-- TASK --
From the records below, work out how many lines contain "then". Reply with that number alone.

Stored data entries

/-! ### Decoding: each row of R66, its word written out by fields (R60) -/

theorem test_decode_nop : decode 0b00000000_0000000000000000_0000000000000000_0000000000000000_00000000 = .ok .nop := by
  decide
theorem test_decode_init :
    decode 0b00000000_0000000000000000_0000000000000000_0000000000000000_00000001 = .ok .init := by decide
theorem test_decode_permFull :
    decode 0b00000000_0000000000000000_0000000000000000_0000000000000000_00000010 = .ok .permFull := by decide
theorem test_decode_permRed :
    decode 0b00000000_0000000000000000_0000000000000000_0000000000000000_00000011 = .ok .permRed := by decide
theorem test_decode_absorb :
    decode 0b00000000_0000000000000000_0000000000000000_0000000000000000_00000100 = .ok .absorb := by decide
theorem test_decode_absorbSafe :
    decode 0b00000000_0000000000000000_0000000000000000_0000000000000000_00000101 = .ok .absorbSafe := by decide
theorem test_decode_squeeze :
    decode 0b00000000_0000000000000000_0000000000000000_0000000000000000_00000110 = .ok .squeeze := by decide
theorem test_decode_blkRead :
    decode 0b00000000_0000000000000000_0000000000000010_0000000000000011_00001000 = .ok (.blkRead 3 2) := by decide
theorem test_decode_blkWrite :
    decode 0b00000000_0000000000000000_0000000000000010_0000000000000011_00001001 = .ok (.blkWrite 3 2) := by decide
theorem test_decode_seedRow0 :
    decode 0b00000000_0000000000000101_0000000000000000_0000000000000000_00010000 = .ok (.seedRow0 5) := by decide
theorem test_decode_duplexRow1 :
    decode 0b00000000_0000000000000001_0000000000000000_0000000000000010_00010001 = .ok (.duplexRow1 2 1) := by decide
theorem test_decode_duplexSetup :
    decode 0b00000000_0000000000000011_0000000000000001_0000000000000010_00010010 = .ok (.duplexSetup 2 1 3) := by decide
theorem test_decode_duplexWander :
    decode 0b00000000_0000000000000000_0000000000000010_0000000000000011_00010011 = .ok (.duplexWander 3 2 0) := by decide

/-- V24: the illegal rows. -/
theorem test_decode_illegal :
    [0x07, 0x0A, 0x0F, 0x14, 0xFF, 0x101, 0x0100000000000001, 0x8000000000000000, 0x0000010000000008, 0x110,
     0x0000000001000010, 0x0000000001000011, 0x01FFFFFFFFFFFF13].all
      (fun v => (decodeTableWord 64 v).isNone) = true := by decide
/-- V24: an operand out of range decodes. -/
theorem test_decode_ranges_later : decodeTableWord 64 0x000000FFFFFFFF08 = some (.blkRead 65535 65535) := by decide
/-- R72: a worked encoding, the other way. -/
theorem test_encode_setup : encode (.duplexSetup 2 1 3) = 0x0000030001000212 := by decide

/-! ### Functions -/

/-- V19, the all-ones row. -/
theorem test_mix_carries :
    mix 0xFFFFFFFFFFFFFFFF 0xFFFFFFFFFFFFFFFF 0xFFFFFFFFFFFFFFFF 0xFFFFFFFFFFFFFFFF
      = (0x000000FFFFFFFEFE, 0xFDFC01FDFE0201FD, 0xFEFE000100FEFFFE, 0xFEFE000000FEFFFF) := by decide +kernel
/-- V1, the source's fixture. -/
theorem test_mix_fixture :
    mix 0x665B812845B63236 0x665B812845B63236 0x6A09E667F3BCC908 0x510E527FADE682D1
      = (0x8CE204475AB87240, 0xE65EECF17679DBD8, 0xB304778E7470E038, 0x226FAA68E2FAC701) := by decide +kernel
/-- V23: word 0 takes word 11. -/
theorem test_rotW : rotW (first 1) = Vector.ofFn fun j => if j.val = 1 then 1 else 0 := by decide +kernel
/-- V20 (d): one round of (1, 0, ..., 0), words 0, 4 and 15. -/
theorem test_round :
    let S := spongeRound (Vector.ofFn fun i => if i.val = 0 then 1 else 0)
    S[0] = 0x0000000000010201 ∧ S[4] = 0x08000C0804080014 ∧ S[15] = 0x0201000001010001 := by decide +kernel
/-- R43: cellAddr (3, 2) of a 4 x 4 matrix is 168 (V10). -/
theorem test_cellAddr : cellAddr { ready with ncols := 4 } 3 2 = 168 := by decide +kernel

/-! ### Commands -/

/-- R140: NOP changes nothing. -/
theorem test_nop : shows (exec .nop ready) (fun t => decide (t = ready)) = some true := by decide +kernel
/-- V22. -/
theorem test_init :
    shows (exec .init { ready with S := Vector.replicate 16 7 }) (fun t => (t.S[0], t.S[7], t.S[8], t.S[15]))
      = some (0, 0, 0x6A09E667F3BCC908, 0x5BE0CD19137E2179) := by decide +kernel
/-- V20 (c). -/
theorem test_permFull :
    shows (exec .permFull ready) (fun t => (t.S[0], t.S[15])) = some (0xE69F10665547562D, 0xE71689C7EBA1C037) := by
  decide +kernel
/-- V20 (b). -/
theorem test_permRed :
    shows (exec .permRed ready) (fun t => (t.S[0], t.S[15])) = some (0xD11C2568289A5CE3, 0x9AE136CCBDA8C5BE) := by
  decide +kernel
/-- V8. -/
theorem test_absorb :
    shows (exec .absorb ready) (fun t => (t.S[0], t.S[15], t.D[0]))
      = some (0xB7CA30B4235E1C91, 0xF645EBCBC5FD4314, 1) := by decide +kernel
/-- V21: D[8..11] are not read. -/
theorem test_absorbSafe :
    shows (exec .absorbSafe ready) (fun t => (t.S[0], t.S[15])) = some (0x32F50C0C643741C0, 0x66BAA3DE13AEC7CC) := by
  decide +kernel
/-- V9: D is the rate before the permutation. -/
theorem test_squeeze :
    shows (exec .squeeze ready) (fun t => (t.D[0], t.D[8], t.D[11], t.S[0]))
      = some (0, 0x6A09E667F3BCC908, 0xA54FF53A5F1D36F1, 0xE69F10665547562D) := by decide +kernel
/-- V10: BLK_WRITE 3, 1 of a 4 x 2 matrix fills words 84 to 95, the last of MEM_WORDS. -/
theorem test_blkWrite :
    shows (exec (.blkWrite 3 1) ready) (fun t => (t.matrix.map (fun e => e.1), head t 3 1))
      = some ([84, 85, 86, 87, 88, 89, 90, 91, 92, 93, 94, 95], some 1) := by decide +kernel
/-- R111: BLK_READ 2, 1 takes the cell that begins with 5. -/
theorem test_blkRead : shows (exec (.blkRead 2 1) filled) (fun t => (t.D[0], t.D[1])) = some (5, 0) := by
  decide +kernel
/-- R36: reading a cell that no command has written faults at its first word. -/
theorem test_blkRead_unwritten : faultOf (exec (.blkRead 1 0) ready) = some (.unwrittenMatrixWord 24) := by
  decide +kernel
/-- R217: a cell written under NROWS = 4 is unwritten for reading under NROWS = 2. -/
theorem test_blkRead_stale :
    faultOf (exec (.blkRead 0 0) { filled with nrows := 2 }) = some (.staleMatrixWord 0) := by decide +kernel
/-- V11. -/
theorem test_seedRow0 :
    shows (exec (.seedRow0 0) ready) (fun t => (t.S[0], t.S[15], head t 0 0, head t 0 1, head t 1 0))
      = some (0x2411EEC9B5FEDD11, 0xC4B1DA7D7C5413E8, some 0xD11C2568289A5CE3, some 0, none) := by decide +kernel
/-- R122 with V20 (d): S = 0 and X = (1, 0, ..., 0); rowIn is only read and rowOut is overwritten. -/
theorem test_duplexRow1 :
    shows (exec (.duplexRow1 0 3) (column ![1, 7, 7, 7])) (fun t => (t.S[0], head t 0 0, head t 3 0))
      = some (0x0000000000010201, some 1, some 0x0000000000010200) := by decide +kernel
/-- R122: column 0's result, here 0 XOR 0, goes to column N-1 = 1, which held 3. -/
theorem test_duplexRow1_reversed :
    shows (exec (.duplexRow1 0 1) { filled with S := Vector.replicate 16 0 }) (fun t => head t 1 1) = some (some 0) := by
  decide +kernel
/-- R123 with V20 (d): X + Y = (1, 0, ..., 0) by a carry out of bit 63; rowOut takes X ^ S and rowInOut takes
Y ^ rotW(S), whose word 0 is Y[0] ^ S[11]. -/
theorem test_duplexSetup :
    shows (exec (.duplexSetup 0 1 2) (column ![0xFFFFFFFFFFFFFFFF, 2, 7, 7]))
      (fun t => (t.S[0], head t 2 0, head t 1 0, head t 0 0))
      = some (0x0000000000010201, some 0xFFFFFFFFFFFEFDFE, some 0x0002010101010003, some 0xFFFFFFFFFFFFFFFF) := by
  decide +kernel
/-- R125: with rowInOut = rowOut and N = 1 the cell ends as (X ^ s) ^ rotW(s). -/
theorem test_duplexSetup_coinciding :
    shows (exec (.duplexSetup 0 1 1) (column ![0xFFFFFFFFFFFFFFFF, 2, 7, 7])) (fun t => head t 1 0)
      = some (some 0xFFFDFEFEFEFFFDFF) := by decide +kernel
/-- R124: rowOut takes W ^ S, not X ^ S. -/
theorem test_duplexWander :
    shows (exec (.duplexWander 0 1 2) (column ![0xFFFFFFFFFFFFFFFF, 2, 7, 7]))
      (fun t => (t.S[0], head t 2 0, head t 1 0)) = some (0x0000000000010201, some 0x10206, some 0x0002010101010003) := by
  decide +kernel
/-- R125: with rowInOut = rowOut the cell ends as W ^ s ^ rotW(s). -/
theorem test_duplexWander_coinciding :
    shows (exec (.duplexWander 0 1 1) (column ![0xFFFFFFFFFFFFFFFF, 2, 7, 7])) (fun t => head t 1 0)
      = some (some 0x0002010101000202) := by decide +kernel

/-! ### Errors, the host's accesses and reset -/

/-- V25: after reset every matrix command is CFG_INVALID. -/
theorem test_cfg_invalid :
    shows (step (State.reset.withFetchWord 64 0x08)) (fun t => (statusWord t, t.errInfo)) = some (0x0202, 0x08) := by
  decide +kernel
/-- V25: SEED_ROW0 with A = 4 is ILLEGAL_OP. -/
theorem test_illegal_op :
    shows (step (busyWith 0x410)) (fun t => (statusWord t, t.errInfo)) = some (0x0102, 0x410) := by decide +kernel
/-- V25: BLK_READ 4, 9 shows ROW_RANGE before COL_RANGE. -/
theorem test_row_range :
    shows (step (busyWith 0x9000408)) (fun t => (statusWord t, t.errInfo)) = some (0x0302, 0x9000408) := by decide +kernel
/-- V25: BLK_READ 3, 4. -/
theorem test_col_range :
    shows (step (busyWith 0x4000308)) (fun t => (statusWord t, t.errInfo)) = some (0x0402, 0x4000308) := by decide +kernel
/-- V25: NROWS = 4, NCOLS = 4 does not fit in 96 words; NROWS = 3 is no power of two; NROWS = 2^17 is too large. -/
theorem test_cfgValid :
    cfgValid ready = true ∧ cfgValid { ready with ncols := 4 } = false ∧ cfgValid { ready with nrows := 3 } = false ∧
      cfgValid { ready with nrows := 0x20000, ncols := 1, params := ⟨0xFFFFFFFFFFFFFFFF, 0⟩ } = false ∧
      cfgValid { ready with ncols := 65537, params := ⟨0xFFFFFFFFFFFFFFFF, 0⟩ } = false ∧
      cfgValid { ready with nrows := 1, ncols := 1 } = true := by decide +kernel
/-- V27: a write of D[0] while busy latches BUSY_WRITE with offset 0x100 and is ignored. -/
theorem test_busy_write :
    shows (step (onBus (writeAt 0x100 7) (busyWith 2))) (fun t => (statusWord t, t.errInfo, t.D[0], t.pending))
      = some (0x0503, 0x100, 1, some 2) := by decide +kernel
/-- V26, step 6: bit 1 clears the latch. -/
theorem test_status_clear :
    shows (step (onBus (writeAt 0x008 2) (raise .rowRange 0x508 ready))) (fun t => (statusWord t, t.errInfo))
      = some (0, 0) := by decide +kernel
/-- V26, step 5: bit 1 is 0. -/
theorem test_status_keeps :
    shows (step (onBus (writeAt 0x008 0xFFFFFFFFFFFFFFFD) (raise .rowRange 0x508 ready)))
      (fun t => (statusWord t, t.errInfo)) = some (0x0302, 0x508) := by decide +kernel
/-- V26, step 2: a command while an error is latched is discarded. -/
theorem test_discard :
    shows (step (onBus (writeAt 0 1) (raise .rowRange 0x508 ready))) (fun t => (t.busy, t.pending)) = some (false, none) := by
  decide +kernel
/-- R22, R81: a CMD write fills the slot. -/
theorem test_issue :
    shows (step (onBus (writeAt 0 1) ready)) (fun t => (t.busy, t.pending)) = some (true, some 1) := by decide +kernel
/-- R20: MEMWORDS, S[15] and D[11] at their offsets. -/
theorem test_read_offsets :
    shows (step (onBus (readAt 0x028) ready)) (fun t => lastRead t) = some 96 ∧
    shows (step (onBus (readAt 0x0F8) ready)) (fun t => lastRead t) = some 0x5BE0CD19137E2179 ∧
    shows (step (onBus (readAt 0x158) ready)) (fun t => lastRead t) = some 12 ∧
    shows (step (onBus (readAt 0x160) ready)) (fun t => lastRead t) = some 0 := by decide +kernel
/-- R211, R212: reset while a command is pending. -/
theorem test_reset :
    shows (step (onBus .reset (busyWith 2))) (fun t => (t.S[8], t.nrows, t.busy, t.pending)) = some (0, 0, false, none) := by
  decide +kernel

-- RESPONSE AREA --
2